Information Technology

Low Latency

Playwright

Kafka

Search Engines

GraphQL

Machine Learning Operations

Virtual Agents

Docker

Microservices

Job description

Knowledge Graph Engineering

Design, build and maintain large-scale property graphs and RDF triplestores (Neo4j, Amazon Neptune, Stardog, or equivalent).
Develop and govern ontologies, taxonomies, and entity-relationship schemas that reflect real-world domain semantics.
Implement graph ingestion pipelines that extract, transform, and link entities from structured, semi-structured, and unstructured data.
Optimise graph traversal queries (Cypher, SPARQL, Gremlin) for sub-second response at production scale.
Train and deploy graph neural networks (GNNs) for node classification, link prediction, and subgraph retrieval - Maintain model retraining workflows triggered by graph drift or coverage degradation.

Agentic AI Systems

Architect and implement autonomous agents that plan multi-step reasoning chains over knowledge graph data using LLMs (GPT-4o, Claude, Gemini, or open-source equivalents).
Build graph-aware Retrieval-Augmented Generation (RAG) pipelines that blend structured graph context with unstructured document retrieval.
Design tool-use and function-calling layers so agents can query live data sources - web search, REST/GraphQL APIs, relational databases - to extend or verify graph knowledge.
Implement agent memory, reflection, and self-correction loops to improve reliability over multi-hop tasks.

Context Enrichment & Data Fusion

Integrate web scraping, news feeds, and open-source intelligence (OSINT) sources to keep the knowledge graph current.
Build entity resolution and deduplication components that merge data from heterogeneous sources into a consistent graph.
Develop confidence-scoring and provenance-tracking mechanisms so downstream consumers understand the reliability of any piece of context.

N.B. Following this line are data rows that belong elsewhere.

-- ==== Sys2Proof/Machine/RoundFunctions.lean ====
section
/-! DEFINITION. The round-function library (42_round_functions.md): pure functions of words (R142), each built from
the backend's results (R118). The names `bigSigma`, `smallSigma` write the capital and the small sigma. -/

namespace Sys2Proof.Machine

variable {w : Nat}

/-- `Ch` (R130). -/
def ch (x y z : BitVec w) : BitVec w := opXor (opAnd x y) (opAnd (opNot x) z)

/-- `Parity` (R131). -/
def parity (x y z : BitVec w) : BitVec w := opXor (opXor x y) z

/-- `Maj` (R132). -/
def maj (x y z : BitVec w) : BitVec w := opXor (opXor (opAnd x y) (opAnd x z)) (opAnd y z)

/-- The SHA-1 round selector `f_t` (R133). -/
def sha1F (t : Nat) (x y z : BitVec w) : BitVec w :=
  if t ≤ 19 then ch x y z
  else if t ≤ 39 then parity x y z
  else if t ≤ 59 then maj x y z
  else parity x y z

/-- Three right rotates, XORed (R134, R135, R138, R139). -/
def rotrXor3 (p q r : Nat) (x : BitVec w) : BitVec w := opXor (opXor (opRotr x p) (opRotr x q)) (opRotr x r)

/-- Two right rotates and a right shift, XORed (R136, R137, R140, R141). -/
def rotrXor2Shr (p q r : Nat) (x : BitVec w) : BitVec w := opXor (opXor (opRotr x p) (opRotr x q)) (opShr x r)

/-- R134. -/
def bigSigma0_256 (x : BitVec 32) : BitVec 32 := rotrXor3 2 13 22 x

/-- R135. -/
def bigSigma1_256 (x : BitVec 32) : BitVec 32 := rotrXor3 6 11 25 x

/-- R136. -/
def smallSigma0_256 (x : BitVec 32) : BitVec 32 := rotrXor2Shr 7 18 3 x

/-- R137. -/
def smallSigma1_256 (x : BitVec 32) : BitVec 32 := rotrXor2Shr 17 19 10 x

/-- R138. -/
def bigSigma0_512 (x : BitVec 64) : BitVec 64 := rotrXor3 28 34 39 x

/-- R139. -/
def bigSigma1_512 (x : BitVec 64) : BitVec 64 := rotrXor3 14 18 41 x

/-- R140. -/
def smallSigma0_512 (x : BitVec 64) : BitVec 64 := rotrXor2Shr 1 8 7 x

/-- R141. -/
def smallSigma1_512 (x : BitVec 64) : BitVec 64 := rotrXor2Shr 19 61 6 x

end Sys2Proof.Machine
end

MLOps & Production Readiness

Package agents as scalable microservices; instruments with observability tooling (tracing, latency, token cost).
Collaborate with platform engineers to deploy workloads on cloud-native infrastructure (AWS / Google Cloud Platform / Azure).
Maintain evaluation harnesses that measure agent accuracy, hallucination rate, and graph coverage over time.

Requirements

7-10 years of professional software engineering with strong Python (or Java / Kotlin) proficiency.
2+ Yrs, Hands-on production experience with at least one major graph database - Neo4j, Amazon Neptune, TigerGraph, or comparable.
Demonstrated knowledge of graph query languages like Cypher, SPARQL, or Gremlin - at production query complexity.
Direct experience building LLM-powered agents or pipelines using frameworks such as LangChain, LangGraph, LlamaIndex, CrewAI, AutoGen, or Semantic Kernel.
Solid understanding of RAG architectures: chunking strategies, vector stores (Pinecone, Weaviate, pgvector), hybrid retrieval, and re-ranking.
Familiarity with prompt engineering, few-shot learning, and LLM evaluation techniques.
Experience integrating external data sources via APIs, web scraping (Playwright / Scrapy), or streaming pipelines (Kafka / Kinesis).
Working knowledge of containerisation (Docker, Kubernetes) and CI/CD pipelines.
Familiarity with graph export formats - at least one GraphML, RDF/OWL, or JSON-LD
Experience integrating GNN-derived features into vector stores or RAG pipelines, * Advanced degree (MS / PhD) in Computer Science, Information Science, Computational Linguistics, or a related field.
Experience in intelligence, defence, or trade-craft environments - working with OSINT, link analysis, entity disambiguation, or signals intelligence data.
Understanding of access-control models for sensitive graph data (need-to-know, compartmentalisation, provenance labelling).
Familiarity with knowledge representation standards like OWL, SHACL, RDF-star, JSON-LD, W3C PROV.
Experience with fine-tuning or instruction-tuning open-source LLMs (Llama, Mistral, Falcon) for domain-specific tasks.
Background in network-analysis algorithms: centrality, community detection, path-finding, anomaly detection on graphs.
Contributions to open-source graph or GenAI projects; published research or technical blog presence.
Active or adjudicatable security clearance (Secret or above) - strongly preferred for trade-craft assignments.